- Problem:
Your answer must hold only the lines below from the line containing "let fl := fieldAt p 10 1" through the line containing "retains := bitN", each reproduced exactly.
==============================
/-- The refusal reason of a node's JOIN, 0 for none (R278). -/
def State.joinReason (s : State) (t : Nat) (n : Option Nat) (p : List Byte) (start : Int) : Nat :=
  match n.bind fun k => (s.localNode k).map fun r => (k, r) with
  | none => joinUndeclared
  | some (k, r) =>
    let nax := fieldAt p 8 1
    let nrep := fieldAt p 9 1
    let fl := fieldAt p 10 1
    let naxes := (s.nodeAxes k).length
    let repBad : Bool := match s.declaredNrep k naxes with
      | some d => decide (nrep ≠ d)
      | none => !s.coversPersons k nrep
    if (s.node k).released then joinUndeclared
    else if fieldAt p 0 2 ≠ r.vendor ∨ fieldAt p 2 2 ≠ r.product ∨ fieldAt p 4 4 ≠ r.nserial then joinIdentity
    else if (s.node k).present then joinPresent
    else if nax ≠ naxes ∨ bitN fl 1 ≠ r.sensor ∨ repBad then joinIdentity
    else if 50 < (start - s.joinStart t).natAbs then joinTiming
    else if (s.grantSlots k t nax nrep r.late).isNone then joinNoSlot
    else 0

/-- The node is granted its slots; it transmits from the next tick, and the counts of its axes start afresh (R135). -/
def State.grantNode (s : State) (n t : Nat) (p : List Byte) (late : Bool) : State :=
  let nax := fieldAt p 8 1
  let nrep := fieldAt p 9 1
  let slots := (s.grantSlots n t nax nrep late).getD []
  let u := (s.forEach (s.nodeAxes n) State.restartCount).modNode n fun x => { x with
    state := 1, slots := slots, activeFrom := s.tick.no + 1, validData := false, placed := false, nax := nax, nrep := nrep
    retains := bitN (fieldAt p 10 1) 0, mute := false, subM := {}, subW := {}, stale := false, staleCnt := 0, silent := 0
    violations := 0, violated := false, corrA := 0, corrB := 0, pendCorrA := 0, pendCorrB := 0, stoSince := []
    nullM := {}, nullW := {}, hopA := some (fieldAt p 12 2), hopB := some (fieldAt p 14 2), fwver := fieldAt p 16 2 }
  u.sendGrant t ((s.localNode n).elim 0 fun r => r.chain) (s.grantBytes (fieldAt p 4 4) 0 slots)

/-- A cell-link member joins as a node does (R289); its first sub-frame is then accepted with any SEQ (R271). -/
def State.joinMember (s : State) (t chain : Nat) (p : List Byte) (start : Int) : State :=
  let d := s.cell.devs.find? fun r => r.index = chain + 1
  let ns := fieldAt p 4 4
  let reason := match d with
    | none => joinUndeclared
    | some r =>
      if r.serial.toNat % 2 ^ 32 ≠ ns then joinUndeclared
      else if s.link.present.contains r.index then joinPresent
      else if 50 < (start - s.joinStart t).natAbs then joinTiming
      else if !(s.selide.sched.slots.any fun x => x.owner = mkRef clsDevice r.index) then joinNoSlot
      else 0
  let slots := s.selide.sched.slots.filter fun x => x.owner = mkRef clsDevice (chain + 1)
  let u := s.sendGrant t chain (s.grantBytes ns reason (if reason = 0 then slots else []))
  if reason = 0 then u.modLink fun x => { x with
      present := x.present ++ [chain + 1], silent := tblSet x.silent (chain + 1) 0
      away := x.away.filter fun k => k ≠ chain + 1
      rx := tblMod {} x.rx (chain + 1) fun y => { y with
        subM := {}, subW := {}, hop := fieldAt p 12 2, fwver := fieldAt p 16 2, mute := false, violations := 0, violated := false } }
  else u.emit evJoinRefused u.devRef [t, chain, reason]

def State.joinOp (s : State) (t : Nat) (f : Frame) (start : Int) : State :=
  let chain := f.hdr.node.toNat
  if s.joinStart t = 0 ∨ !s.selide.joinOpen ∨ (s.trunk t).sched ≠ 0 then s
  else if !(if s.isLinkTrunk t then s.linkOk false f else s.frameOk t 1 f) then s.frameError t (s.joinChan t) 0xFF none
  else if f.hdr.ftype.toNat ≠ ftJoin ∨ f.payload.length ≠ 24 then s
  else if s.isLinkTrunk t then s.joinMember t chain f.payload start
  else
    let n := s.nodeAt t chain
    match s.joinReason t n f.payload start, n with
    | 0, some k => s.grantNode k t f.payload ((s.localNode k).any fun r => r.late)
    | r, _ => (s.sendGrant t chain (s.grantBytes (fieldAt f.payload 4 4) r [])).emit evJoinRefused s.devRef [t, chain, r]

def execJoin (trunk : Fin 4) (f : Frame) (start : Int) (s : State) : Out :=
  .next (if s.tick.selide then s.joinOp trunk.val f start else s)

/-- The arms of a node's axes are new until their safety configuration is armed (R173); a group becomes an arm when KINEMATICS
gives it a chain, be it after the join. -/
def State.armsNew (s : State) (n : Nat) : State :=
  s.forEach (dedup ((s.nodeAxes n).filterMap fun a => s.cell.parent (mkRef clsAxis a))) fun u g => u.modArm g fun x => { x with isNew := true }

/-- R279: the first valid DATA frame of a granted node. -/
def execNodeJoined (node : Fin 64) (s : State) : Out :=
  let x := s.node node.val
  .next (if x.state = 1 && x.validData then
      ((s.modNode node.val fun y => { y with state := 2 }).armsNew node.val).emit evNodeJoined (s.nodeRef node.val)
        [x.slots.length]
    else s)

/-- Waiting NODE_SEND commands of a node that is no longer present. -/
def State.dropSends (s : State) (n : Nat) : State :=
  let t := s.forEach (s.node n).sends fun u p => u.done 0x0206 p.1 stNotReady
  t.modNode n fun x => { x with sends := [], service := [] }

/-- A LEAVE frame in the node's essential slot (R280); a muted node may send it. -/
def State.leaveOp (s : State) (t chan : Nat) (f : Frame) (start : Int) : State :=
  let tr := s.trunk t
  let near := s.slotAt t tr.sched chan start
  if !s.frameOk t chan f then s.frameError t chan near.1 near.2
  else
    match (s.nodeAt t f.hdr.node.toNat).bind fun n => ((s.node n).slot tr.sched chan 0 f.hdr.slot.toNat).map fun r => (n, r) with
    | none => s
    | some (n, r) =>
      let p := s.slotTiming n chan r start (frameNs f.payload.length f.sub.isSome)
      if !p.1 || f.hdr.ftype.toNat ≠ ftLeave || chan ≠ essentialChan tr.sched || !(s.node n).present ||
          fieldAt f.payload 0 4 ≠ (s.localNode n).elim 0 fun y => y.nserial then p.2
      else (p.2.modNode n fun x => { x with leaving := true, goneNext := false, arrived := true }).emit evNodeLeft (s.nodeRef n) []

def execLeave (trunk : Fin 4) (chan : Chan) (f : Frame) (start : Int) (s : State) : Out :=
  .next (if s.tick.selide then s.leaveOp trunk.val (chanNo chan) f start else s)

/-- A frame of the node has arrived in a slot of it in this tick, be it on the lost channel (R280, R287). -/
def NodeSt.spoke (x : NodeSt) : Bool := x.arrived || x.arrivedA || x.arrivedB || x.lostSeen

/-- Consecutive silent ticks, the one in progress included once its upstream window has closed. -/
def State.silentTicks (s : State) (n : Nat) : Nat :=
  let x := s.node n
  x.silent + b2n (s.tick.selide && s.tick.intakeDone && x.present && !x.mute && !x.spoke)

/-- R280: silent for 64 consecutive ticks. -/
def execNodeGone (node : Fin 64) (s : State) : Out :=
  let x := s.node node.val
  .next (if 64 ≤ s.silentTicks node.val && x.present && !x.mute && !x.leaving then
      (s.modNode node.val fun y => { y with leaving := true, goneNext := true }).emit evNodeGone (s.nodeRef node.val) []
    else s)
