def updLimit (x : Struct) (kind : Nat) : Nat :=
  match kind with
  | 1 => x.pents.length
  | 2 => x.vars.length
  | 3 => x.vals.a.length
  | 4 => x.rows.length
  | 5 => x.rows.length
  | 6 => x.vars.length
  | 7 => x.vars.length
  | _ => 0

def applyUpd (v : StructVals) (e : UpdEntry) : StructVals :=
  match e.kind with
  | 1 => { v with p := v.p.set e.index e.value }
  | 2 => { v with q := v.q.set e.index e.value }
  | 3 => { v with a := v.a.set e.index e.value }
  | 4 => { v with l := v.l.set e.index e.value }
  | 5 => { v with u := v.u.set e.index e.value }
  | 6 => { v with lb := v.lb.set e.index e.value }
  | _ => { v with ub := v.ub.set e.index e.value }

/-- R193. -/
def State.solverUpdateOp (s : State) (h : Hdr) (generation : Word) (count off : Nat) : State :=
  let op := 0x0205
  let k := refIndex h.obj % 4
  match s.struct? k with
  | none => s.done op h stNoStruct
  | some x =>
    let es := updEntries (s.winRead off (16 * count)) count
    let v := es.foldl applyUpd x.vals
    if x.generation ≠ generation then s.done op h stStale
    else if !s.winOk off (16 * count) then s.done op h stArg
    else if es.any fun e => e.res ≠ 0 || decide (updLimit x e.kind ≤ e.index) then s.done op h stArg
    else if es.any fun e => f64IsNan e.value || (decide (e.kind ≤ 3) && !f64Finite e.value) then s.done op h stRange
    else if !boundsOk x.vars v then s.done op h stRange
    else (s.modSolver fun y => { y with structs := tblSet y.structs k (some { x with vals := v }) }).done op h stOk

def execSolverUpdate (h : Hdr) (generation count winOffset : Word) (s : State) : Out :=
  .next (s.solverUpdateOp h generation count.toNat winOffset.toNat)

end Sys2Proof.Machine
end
==============================
- Response to this exercise:
    let fl := fieldAt p 10 1
    let naxes := (s.nodeAxes k).length
    let repBad : Bool := match s.declaredNrep k naxes with
      | some d => decide (nrep ≠ d)
      | none => !s.coversPersons k nrep
    if (s.node k).released then joinUndeclared
    else if fieldAt p 0 2 ≠ r.vendor ∨ fieldAt p 2 2 ≠ r.product ∨ fieldAt p 4 4 ≠ r.nserial then joinIdentity
    else if (s.node k).present then joinPresent
    else if nax ≠ naxes ∨ bitN fl 1 ≠ r.sensor ∨ repBad then joinIdentity
    else if 50 < (start - s.joinStart t).natAbs then joinTiming
    else if (s.grantSlots k t nax nrep r.late).isNone then joinNoSlot
    else 0

/-- The node is granted its slots; it transmits from the next tick, and the counts of its axes start afresh (R135). -/
def State.grantNode (s : State) (n t : Nat) (p : List Byte) (late : Bool) : State :=
  let nax := fieldAt p 8 1
  let nrep := fieldAt p 9 1
  let slots := (s.grantSlots n t nax nrep late).getD []
  let u := (s.forEach (s.nodeAxes n) State.restartCount).modNode n fun x => { x with
    state := 1, slots := slots, activeFrom := s.tick.no + 1, validData := false, placed := false, nax := nax, nrep := nrep
    retains := bitN (fieldAt p 10 1) 0, mute := false, subM := {}, subW := {}, stale := false, staleCnt := 0, silent := 0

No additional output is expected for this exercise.